» **YOUR INSTRUCTIONS**: Would you please output the lines from the one holding "unfold State.readRecords" to the end of the entries, exactly and with no others?

» **Saved entries**:

theorem State.pickAdapter_keeps (h_crt : m .crt = true) (a0) (s) (k : Keeps m s₀ s) :
    Keeps m s₀ (State.pickAdapter a0 s) := by
  unfold State.pickAdapter
  repeat' with_reducible first
    | exact k
    | assumption
    | intro _ _ _
    | intro _ _
    | apply State.updCrt_keeps h_crt
    | apply Keeps.ite
    | apply Keeps.foldl
    | split
    | dsimp only
    | intro _

theorem State.toStage_keeps (h_crt : m .crt = true) (a0) (s) (k : Keeps m s₀ s) :
    Keeps m s₀ (State.toStage a0 s) := by
  unfold State.toStage
  repeat' with_reducible first
    | exact k
    | assumption
    | intro _ _ _
    | intro _ _
    | apply State.updCrt_keeps h_crt
    | apply Keeps.ite
    | apply Keeps.foldl
    | split
    | dsimp only
    | intro _

theorem execSectionsLoaded_keeps (h_aon : m .aon = true) (h_dev : m .dev = true) (h_crt : m .crt = true) (a0) (s) (k : Keeps m s₀ s) :
    Keeps.out m s₀ (execSectionsLoaded a0 s) := by
  unfold execSectionsLoaded
  repeat' with_reducible first
    | exact k
    | assumption
    | intro _ _ _
    | intro _ _
    | apply Keeps.out_next
    | apply Keeps.out_fault
    | apply Keeps.out_ite
    | apply State.refuse_keeps h_aon h_dev
    | apply State.pickAdapter_keeps h_crt
    | apply State.updCrt_keeps h_crt
    | apply State.toStage_keeps h_crt
    | apply Keeps.ite
    | apply Keeps.foldl
    | split
    | dsimp only
    | intro _

theorem execChrWatchdogExpiry_keeps (h_aon : m .aon = true) (h_hif : m .hif = true) (h_link : m .link = true) (h_dev : m .dev = true) (h_ras : m .ras = true) (h_out : m .out = true) (s) (k : Keeps m s₀ s) :
    Keeps.out m s₀ (execChrWatchdogExpiry s) := by
  unfold execChrWatchdogExpiry
  repeat' with_reducible first
    | exact k
    | assumption
    | intro _ _ _
    | intro _ _
    | apply Keeps.out_next
    | apply Keeps.out_fault
    | apply Keeps.out_ite
    | apply State.powerCycle_keeps h_aon h_hif h_link h_dev h_ras h_out
    | apply State.waitUntil_keeps h_aon
    | apply Keeps.ite
    | apply Keeps.foldl
    | split
    | dsimp only
    | intro _

theorem execFirmwareStart_keeps (h_aon : m .aon = true) (h_dev : m .dev = true) (h_crt : m .crt = true) (a0) (s) (k : Keeps m s₀ s) :
    Keeps.out m s₀ (execFirmwareStart a0 s) := by
  unfold execFirmwareStart
  repeat' with_reducible first
    | exact k
    | assumption
    | intro _ _ _
    | intro _ _
    | apply Keeps.out_next
    | apply Keeps.out_fault
    | apply Keeps.out_ite
    | apply State.toStage_keeps h_crt
    | apply State.updCrt_keeps h_crt
    | apply State.refuse_keeps h_aon h_dev
    | apply Keeps.ite
    | apply Keeps.foldl
    | split
    | dsimp only
    | intro _

theorem State.dropCxr_keeps (h_rst : m .rst = true) (a0) (s) (k : Keeps m s₀ s) :
    Keeps m s₀ (State.dropCxr a0 s) := by
  unfold State.dropCxr
  repeat' with_reducible first
    | exact k
    | assumption
    | intro _ _ _
    | intro _ _
    | apply State.updRst_keeps h_rst
    | apply Keeps.ite
    | apply Keeps.foldl
    | split
    | dsimp only
    | intro _

theorem State.readLife_keeps (h_crt : m .crt = true) (s) (k : Keeps m s₀ s) :
    Keeps m s₀ (State.readLife s) := by
  unfold State.readLife
  repeat' with_reducible first
    | exact k
    | assumption
    | intro _ _ _
    | intro _ _
    | apply State.showLife_keeps h_crt
    | apply State.updCrt_keeps h_crt
    | apply Keeps.ite
    | apply Keeps.foldl
    | split
    | dsimp only
    | intro _

theorem execHeaderCheck_keeps (h_aon : m .aon = true) (h_dev : m .dev = true) (h_crt : m .crt = true) (a0) (s) (k : Keeps m s₀ s) :
    Keeps.out m s₀ (execHeaderCheck a0 s) := by
  unfold execHeaderCheck
  repeat' with_reducible first
    | exact k
    | assumption
    | intro _ _ _
    | intro _ _
    | apply Keeps.out_next
    | apply Keeps.out_fault
    | apply Keeps.out_ite
    | apply State.refuse_keeps h_aon h_dev
    | apply State.toStage_keeps h_crt
    | apply State.readLife_keeps h_crt
    | apply State.updCrt_keeps h_crt
    | apply Keeps.ite
    | apply Keeps.foldl
    | split
    | dsimp only
    | intro _

theorem execFunctionReady_keeps (h_crt : m .crt = true) (s) (k : Keeps m s₀ s) :
    Keeps.out m s₀ (execFunctionReady s) := by
  unfold execFunctionReady
  repeat' with_reducible first
    | exact k
    | assumption
    | intro _ _ _
    | intro _ _
    | apply Keeps.out_next
    | apply Keeps.out_fault
    | apply Keeps.out_ite
    | apply State.toStage_keeps h_crt
    | apply Keeps.ite
    | apply Keeps.foldl
    | split
    | dsimp only
    | intro _

theorem State.readRecords_keeps (h_crt : m .crt = true) (h_ras : m .ras = true) (s) (k : Keeps m s₀ s) :
    Keeps m s₀ (State.readRecords s) := by
  unfold State.readRecords
  repeat' with_reducible first
    | exact k
    | assumption
    | intro _ _ _
    | intro _ _
    | apply State.updCrt_keeps h_crt
    | apply State.updRas_keeps h_ras
    | apply Keeps.ite
    | apply Keeps.foldl
    | split
    | dsimp only
    | intro _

» **RESULT FOR THIS TASK**:
  unfold State.readRecords
  repeat' with_reducible first
    | exact k
    | assumption
    | intro _ _ _
    | intro _ _
    | apply State.updCrt_keeps h_crt
    | apply State.updRas_keeps h_ras
    | apply Keeps.ite
    | apply Keeps.foldl
    | split
    | dsimp only
    | intro _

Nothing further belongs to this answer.